▶ _Problem description_: Among the records that follow, set down only the lines from the one containing "(s.setMyHart x).written = s.written := rfl" to the one containing "(s.setMyHart x).viaPound = s.viaPound := rfl", both included, exactly.

▶ _Task input_:
@[simp] theorem State.setHart_cores (s : State) (h : Nat) (x : Hart) : (s.setHart h x).cores = s.cores := rfl
@[simp] theorem State.setHart_coreInit (s : State) (h : Nat) (x : Hart) : (s.setHart h x).coreInit = s.coreInit := rfl
@[simp] theorem State.setHart_clusters (s : State) (h : Nat) (x : Hart) : (s.setHart h x).clusters = s.clusters := rfl
@[simp] theorem State.setHart_dies (s : State) (h : Nat) (x : Hart) : (s.setHart h x).dies = s.dies := rfl
@[simp] theorem State.setHart_wharf (s : State) (h : Nat) (x : Hart) : (s.setHart h x).wharf = s.wharf := rfl
@[simp] theorem State.setHart_lock (s : State) (h : Nat) (x : Hart) : (s.setHart h x).lock = s.lock := rfl
@[simp] theorem State.setHart_mem (s : State) (h : Nat) (x : Hart) : (s.setHart h x).mem = s.mem := rfl
@[simp] theorem State.setHart_poison (s : State) (h : Nat) (x : Hart) : (s.setHart h x).poison = s.poison := rfl
@[simp] theorem State.setHart_lineGen (s : State) (h : Nat) (x : Hart) : (s.setHart h x).lineGen = s.lineGen := rfl
@[simp] theorem State.setHart_written (s : State) (h : Nat) (x : Hart) : (s.setHart h x).written = s.written := rfl
@[simp] theorem State.setHart_viaPound (s : State) (h : Nat) (x : Hart) : (s.setHart h x).viaPound = s.viaPound := rfl
@[simp] theorem State.setHart_helmCache (s : State) (h : Nat) (x : Hart) : (s.setHart h x).helmCache = s.helmCache := rfl
@[simp] theorem State.setHart_net (s : State) (h : Nat) (x : Hart) : (s.setHart h x).net = s.net := rfl
@[simp] theorem State.setHart_ring (s : State) (h : Nat) (x : Hart) : (s.setHart h x).ring = s.ring := rfl
@[simp] theorem State.setHart_notices (s : State) (h : Nat) (x : Hart) : (s.setHart h x).notices = s.notices := rfl
@[simp] theorem State.setHart_steals (s : State) (h : Nat) (x : Hart) : (s.setHart h x).steals = s.steals := rfl
@[simp] theorem State.setHart_clk (s : State) (h : Nat) (x : Hart) : (s.setHart h x).clk = s.clk := rfl
@[simp] theorem State.setHart_mtime (s : State) (h : Nat) (x : Hart) : (s.setHart h x).mtime = s.mtime := rfl
@[simp] theorem State.setHart_power (s : State) (h : Nat) (x : Hart) : (s.setHart h x).power = s.power := rfl
@[simp] theorem State.setHart_core (s : State) (h : Nat) (x : Hart) : (s.setHart h x).core = s.core := rfl
@[simp] theorem State.setHart_slot (s : State) (h : Nat) (x : Hart) : (s.setHart h x).slot = s.slot := rfl
@[simp] theorem State.setHart_hart (s : State) (h : Nat) (x : Hart) : (s.setHart h x).hart = s.hart := rfl
@[simp] theorem State.setHart_iword (s : State) (h : Nat) (x : Hart) : (s.setHart h x).iword = s.iword := rfl
@[simp] theorem State.setHart_agenda (s : State) (h : Nat) (x : Hart) : (s.setHart h x).agenda = s.agenda := rfl
@[simp] theorem State.setHart_picks (s : State) (h : Nat) (x : Hart) : (s.setHart h x).picks = s.picks := rfl
@[simp] theorem State.setHart_fresh (s : State) (h : Nat) (x : Hart) : (s.setHart h x).fresh = s.fresh := rfl

@[simp] theorem State.setMyHart_cores (s : State) (x : Hart) : (s.setMyHart x).cores = s.cores := rfl
@[simp] theorem State.setMyHart_coreInit (s : State) (x : Hart) : (s.setMyHart x).coreInit = s.coreInit := rfl
@[simp] theorem State.setMyHart_clusters (s : State) (x : Hart) : (s.setMyHart x).clusters = s.clusters := rfl
@[simp] theorem State.setMyHart_dies (s : State) (x : Hart) : (s.setMyHart x).dies = s.dies := rfl
@[simp] theorem State.setMyHart_wharf (s : State) (x : Hart) : (s.setMyHart x).wharf = s.wharf := rfl
@[simp] theorem State.setMyHart_lock (s : State) (x : Hart) : (s.setMyHart x).lock = s.lock := rfl
@[simp] theorem State.setMyHart_mem (s : State) (x : Hart) : (s.setMyHart x).mem = s.mem := rfl
@[simp] theorem State.setMyHart_poison (s : State) (x : Hart) : (s.setMyHart x).poison = s.poison := rfl
@[simp] theorem State.setMyHart_lineGen (s : State) (x : Hart) : (s.setMyHart x).lineGen = s.lineGen := rfl
@[simp] theorem State.setMyHart_written (s : State) (x : Hart) : (s.setMyHart x).written = s.written := rfl
@[simp] theorem State.setMyHart_viaPound (s : State) (x : Hart) : (s.setMyHart x).viaPound = s.viaPound := rfl
@[simp] theorem State.setMyHart_helmCache (s : State) (x : Hart) : (s.setMyHart x).helmCache = s.helmCache := rfl
@[simp] theorem State.setMyHart_net (s : State) (x : Hart) : (s.setMyHart x).net = s.net := rfl
@[simp] theorem State.setMyHart_ring (s : State) (x : Hart) : (s.setMyHart x).ring = s.ring := rfl
@[simp] theorem State.setMyHart_notices (s : State) (x : Hart) : (s.setMyHart x).notices = s.notices := rfl
@[simp] theorem State.setMyHart_steals (s : State) (x : Hart) : (s.setMyHart x).steals = s.steals := rfl
@[simp] theorem State.setMyHart_clk (s : State) (x : Hart) : (s.setMyHart x).clk = s.clk := rfl
@[simp] theorem State.setMyHart_mtime (s : State) (x : Hart) : (s.setMyHart x).mtime = s.mtime := rfl
@[simp] theorem State.setMyHart_power (s : State) (x : Hart) : (s.setMyHart x).power = s.power := rfl
@[simp] theorem State.setMyHart_core (s : State) (x : Hart) : (s.setMyHart x).core = s.core := rfl
@[simp] theorem State.setMyHart_slot (s : State) (x : Hart) : (s.setMyHart x).slot = s.slot := rfl
@[simp] theorem State.setMyHart_hart (s : State) (x : Hart) : (s.setMyHart x).hart = s.hart := rfl
@[simp] theorem State.setMyHart_iword (s : State) (x : Hart) : (s.setMyHart x).iword = s.iword := rfl
@[simp] theorem State.setMyHart_agenda (s : State) (x : Hart) : (s.setMyHart x).agenda = s.agenda := rfl
@[simp] theorem State.setMyHart_picks (s : State) (x : Hart) : (s.setMyHart x).picks = s.picks := rfl
@[simp] theorem State.setMyHart_fresh (s : State) (x : Hart) : (s.setMyHart x).fresh = s.fresh := rfl

@[simp] theorem State.setLaunch_cores (s : State) (g : Half) (x : Launch) : (s.setLaunch g x).cores = s.cores := rfl
@[simp] theorem State.setLaunch_coreInit (s : State) (g : Half) (x : Launch) : (s.setLaunch g x).coreInit = s.coreInit := rfl
@[simp] theorem State.setLaunch_clusters (s : State) (g : Half) (x : Launch) : (s.setLaunch g x).clusters = s.clusters := rfl
@[simp] theorem State.setLaunch_dies (s : State) (g : Half) (x : Launch) : (s.setLaunch g x).dies = s.dies := rfl
@[simp] theorem State.setLaunch_harts (s : State) (g : Half) (x : Launch) : (s.setLaunch g x).harts = s.harts := rfl
@[simp] theorem State.setLaunch_lock (s : State) (g : Half) (x : Launch) : (s.setLaunch g x).lock = s.lock := rfl
@[simp] theorem State.setLaunch_mem (s : State) (g : Half) (x : Launch) : (s.setLaunch g x).mem = s.mem := rfl
@[simp] theorem State.setLaunch_poison (s : State) (g : Half) (x : Launch) : (s.setLaunch g x).poison = s.poison := rfl
@[simp] theorem State.setLaunch_lineGen (s : State) (g : Half) (x : Launch) : (s.setLaunch g x).lineGen = s.lineGen := rfl
@[simp] theorem State.setLaunch_written (s : State) (g : Half) (x : Launch) : (s.setLaunch g x).written = s.written := rfl
@[simp] theorem State.setLaunch_viaPound (s : State) (g : Half) (x : Launch) : (s.setLaunch g x).viaPound = s.viaPound := rfl
@[simp] theorem State.setLaunch_helmCache (s : State) (g : Half) (x : Launch) : (s.setLaunch g x).helmCache = s.helmCache := rfl
@[simp] theorem State.setLaunch_net (s : State) (g : Half) (x : Launch) : (s.setLaunch g x).net = s.net := rfl
@[simp] theorem State.setLaunch_ring (s : State) (g : Half) (x : Launch) : (s.setLaunch g x).ring = s.ring := rfl
@[simp] theorem State.setLaunch_notices (s : State) (g : Half) (x : Launch) : (s.setLaunch g x).notices = s.notices := rfl
@[simp] theorem State.setLaunch_steals (s : State) (g : Half) (x : Launch) : (s.setLaunch g x).steals = s.steals := rfl
@[simp] theorem State.setLaunch_clk (s : State) (g : Half) (x : Launch) : (s.setLaunch g x).clk = s.clk := rfl
@[simp] theorem State.setLaunch_mtime (s : State) (g : Half) (x : Launch) : (s.setLaunch g x).mtime = s.mtime := rfl
@[simp] theorem State.setLaunch_power (s : State) (g : Half) (x : Launch) : (s.setLaunch g x).power = s.power := rfl
@[simp] theorem State.setLaunch_core (s : State) (g : Half) (x : Launch) : (s.setLaunch g x).core = s.core := rfl
@[simp] theorem State.setLaunch_slot (s : State) (g : Half) (x : Launch) : (s.setLaunch g x).slot = s.slot := rfl
@[simp] theorem State.setLaunch_hart (s : State) (g : Half) (x : Launch) : (s.setLaunch g x).hart = s.hart := rfl
@[simp] theorem State.setLaunch_iword (s : State) (g : Half) (x : Launch) : (s.setLaunch g x).iword = s.iword := rfl
@[simp] theorem State.setLaunch_agenda (s : State) (g : Half) (x : Launch) : (s.setLaunch g x).agenda = s.agenda := rfl
@[simp] theorem State.setLaunch_picks (s : State) (g : Half) (x : Launch) : (s.setLaunch g x).picks = s.picks := rfl
@[simp] theorem State.setLaunch_fresh (s : State) (g : Half) (x : Launch) : (s.setLaunch g x).fresh = s.fresh := rfl

/-- What a vector holds after one place is set. -/
theorem vget_set {α : Type} {n : Nat} (v : Vector α n) (i j : Fin n) (x : α) :
    (v.set i.val x i.isLt).get j = if j = i then x else v.get j := by
  have h : (v.set i.val x i.isLt).get j = (v.set i.val x i.isLt)[j.val] := rfl
  have g : v.get j = v[j.val] := rfl
  rw [h, g, Vector.getElem_set]
  by_cases e : j = i
  · simp [e]
  · have e' : i.val ≠ j.val := fun f => e (Fin.ext f.symm)
    simp [e, e']

-- What is read back --------------------------------------------------------------------------------------------------------

@[simp] theorem State.getCore_setCore_self (s : State) (c : Nat) (x : Core) : (s.setCore c x).getCore c = x := by
  simp [State.getCore, State.setCore]

theorem State.getCore_setCore_ne (s : State) {c d : Nat} (x : Core) (h : d ≠ c) : (s.setCore c x).getCore d = s.getCore d := by
  simp [State.getCore, State.setCore, SMap.getD_set_ne _ _ _ h]

@[simp] theorem State.thread_setThread_self (s : State) (c : Nat) (k : Fin 16) (t : Thread) : (s.setThread c k t).thread c k = t := by
  unfold State.thread State.setThread
  rw [State.getCore_setCore_self]
  show ((s.getCore c).slots.set k.val t k.isLt).get k = t
  rw [vget_set, if_pos rfl]

theorem State.thread_setThread_slot (s : State) (c : Nat) {k j : Fin 16} (t : Thread) (h : j ≠ k) :
    (s.setThread c k t).thread c j = s.thread c j := by
  unfold State.thread State.setThread
  rw [State.getCore_setCore_self]
  show ((s.getCore c).slots.set k.val t k.isLt).get j = _
  rw [vget_set, if_neg h]

theorem State.thread_setThread_core (s : State) {c d : Nat} (k j : Fin 16) (t : Thread) (h : d ≠ c) :
    (s.setThread c k t).thread d j = s.thread d j := by
  simp [State.thread, State.setThread, State.getCore_setCore_ne _ _ h]

theorem State.thread_setThread_ne (s : State) {c d : Nat} {k j : Fin 16} (t : Thread) (h : (d, j) ≠ (c, k)) :
    (s.setThread c k t).thread d j = s.thread d j := by
  by_cases e : d = c
  · subst e
    exact State.thread_setThread_slot s d t fun g => h (by rw [g])
  · exact State.thread_setThread_core s k j t e

@[simp] theorem State.setMe_me (s : State) (t : Thread) : (s.setMe t).me = t := by
  simp [State.me, State.setMe]

@[simp] theorem State.setMyCore_myCore (s : State) (x : Core) : (s.setMyCore x).myCore = x := by
  simp [State.myCore, State.setMyCore]

@[simp] theorem State.setMyHart_myHart (s : State) (x : Hart) : (s.setMyHart x).myHart = x := by
  simp [State.myHart, State.setMyHart, State.getHart, State.setHart]

@[simp] theorem State.getHart_setHart_self (s : State) (h : Nat) (x : Hart) : (s.setHart h x).getHart h = x := by
  simp [State.getHart, State.setHart]

theorem State.getHart_setHart_ne (s : State) {h g : Nat} (x : Hart) (e : g ≠ h) : (s.setHart h x).getHart g = s.getHart g := by
  simp [State.getHart, State.setHart, SMap.getD_set_ne _ _ _ e]

@[simp] theorem State.die_setDie_self (s : State) (d : Nat) (x : Die) : (s.setDie d x).die d = x := by
  simp [State.die, State.setDie]

@[simp] theorem State.cluster_setCluster_self (s : State) (c : Nat) (x : Cluster) : (s.setCluster c x).cluster c = x := by
  simp [State.cluster, State.setCluster]

@[simp] theorem State.launch_setLaunch_self (s : State) (g : Half) (x : Launch) : (s.setLaunch g x).launch g = x := by
  simp [State.launch, State.setLaunch]

@[simp] theorem State.getCore_setCluster (s : State) (c d : Nat) (x : Cluster) : (s.setCluster c x).getCore d = s.getCore d := rfl
@[simp] theorem State.getCore_setDie (s : State) (c d : Nat) (x : Die) : (s.setDie c x).getCore d = s.getCore d := rfl
@[simp] theorem State.getCore_setHart (s : State) (c d : Nat) (x : Hart) : (s.setHart c x).getCore d = s.getCore d := rfl
@[simp] theorem State.getHart_setCore (s : State) (c d : Nat) (x : Core) : (s.setCore c x).getHart d = s.getHart d := rfl
@[simp] theorem State.launch_setCore (s : State) (c : Nat) (g : Half) (x : Core) : (s.setCore c x).launch g = s.launch g := rfl
@[simp] theorem State.launch_setThread (s : State) (c : Nat) (k : Fin 16) (g : Half) (t : Thread) : (s.setThread c k t).launch g = s.launch g := rfl
@[simp] theorem State.die_setCore (s : State) (c d : Nat) (x : Core) : (s.setCore c x).die d = s.die d := rfl
@[simp] theorem State.die_setThread (s : State) (c d : Nat) (k : Fin 16) (t : Thread) : (s.setThread c k t).die d = s.die d := rfl
@[simp] theorem State.cluster_setCore (s : State) (c d : Nat) (x : Core) : (s.setCore c x).cluster d = s.cluster d := rfl

-- A thread's registers ---------------------------------------------------------------------------------------------------

theorem Thread.setG_get (t : Thread) (i j : Fin 8) (v : Word) : (t.setG i v).g.get j = if j = i then v else t.g.get j :=
  vget_set _ _ _ _

theorem Thread.setW_get (t : Thread) (i j : Fin 24) (v : Word) : (t.setW i v).w.get j = if j = i then v else t.w.get j :=
  vget_set _ _ _ _

theorem Thread.setV_get (t : Thread) (i j : Fin 16) (v : Vec) : (t.setV i v).v.get j = if j = i then v else t.v.get j :=
  vget_set _ _ _ _
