theorem dZ_encA (maj fn : Nat) (d : Dst) (k : Dst → Instr) : dZ (encA maj fn d.code 0 0 0) k = .ok (k d) := by
  simp [dZ, mode0]
theorem noOps_encA (maj fn : Nat) (i : Instr) : noOps (encA maj fn 0 0 0 0) i = .ok i := by
  simp [noOps]


-- Every compute instruction's word, a family at a time -----------------------------------------------------------------------

section Families
variable {i : Instr} {l0 l1 : W32} (hs : ∀ a ∈ instrSrcs i, srcOf a.code l0 l1 = .ok a)
include hs

theorem decodes_scalar (hi : isScalar i = true) : decodeFields (headWord i) l0 l1 = .ok i := by
  cases i with
  | add d a b w | sub d a b w | minI d a b w | maxI d a b w | minN d a b w | maxN d a b w | and d a b w | or d a b w | xor d a b w
  | andn d a b w | shl d a b w | shrN d a b w | shrI d a b w | rot d a b w | sel d a b w | mul d a b w | mulhI d a b w | mulhN d a b w
  | divI d a b w | divN d a b w | remI d a b w | remN d a b w | extI d a b w | extN d a b w | ins d a b w =>
    exact decodeFields_encA (by decide) (by decide) (dab_encA (hs a (by simp [instrSrcs])) (hs b (by simp [instrSrcs])) d w _)
  | cmp cc d a b w =>
    have h : ∀ k, dab _ l0 l1 k = .ok (k d a b w) :=
      dab_encA (maj := 3) (fn := cc.num) (hs a (by simp [instrSrcs])) (hs b (by simp [instrSrcs])) d w
    cases cc <;> exact decodeFields_encA (by decide) (by decide) (h _)
  | lea sc d a b w =>
    have h : ∀ k, dab _ l0 l1 k = .ok (k d a b w) :=
      dab_encA (maj := 6) (fn := sc.toNat) (hs a (by simp [instrSrcs])) (hs b (by simp [instrSrcs])) d w
    obtain rfl | rfl | rfl | rfl : sc = 0 ∨ sc = 1 ∨ sc = 2 ∨ sc = 3 := by bv_omega
    all_goals exact decodeFields_encA (by decide) (by decide) (h _)
  | clz d a w | ctz d a w | popc d a w | mov d a w =>
    exact decodeFields_encA (by decide) (by decide) (da_encA (hs a (by simp [instrSrcs])) d w _)
  | rds d r => exact decodeFields_encA (by decide) (by decide) (show decScalar 0x07 1 _ l0 l1 = _ by simp [decScalar])
  | _ => exact absurd hi Bool.false_ne_true

theorem decodes_control (hi : isControl i = true) : decodeFields (headWord i) l0 l1 = .ok i := by
  cases i with
  | b off => exact decodeFields_encJ (by decide) (congrArg (Except.ok ∘ Instr.b) (fld_encJ_offset 8 off))
  | br cc a b off =>
    have ha := hs a (by simp [instrSrcs])
    have hb := hs b (by simp [instrSrcs])
    exact decodeFields_encB (by decide) (show decBranch _ _ l0 l1 = _ by simp [decBranch, ha, hb])
  | bz a off | bnz a off =>
    have ha := hs a (by simp [instrSrcs])
    exact decodeFields_encB (by decide) (show decBranch _ _ l0 l1 = _ by simp [decBranch, ha])
  | call off => exact decodeFields_encJ (by decide) (congrArg (Except.ok ∘ Instr.call) (fld_encJ_offset 9 off))
  | jmp a | callr a | wait a | alarm a =>
    exact decodeFields_encA (by decide) (by decide) (aZ_encA (hs a (by simp [instrSrcs])) _)
  | ret | endT | yield => exact decodeFields_encA (by decide) (by decide) (noOps_encA _ _ _)
  | _ => exact absurd hi Bool.false_ne_true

▶ _Answer to the problem_:
@[simp] theorem State.setMyHart_written (s : State) (x : Hart) : (s.setMyHart x).written = s.written := rfl
@[simp] theorem State.setMyHart_viaPound (s : State) (x : Hart) : (s.setMyHart x).viaPound = s.viaPound := rfl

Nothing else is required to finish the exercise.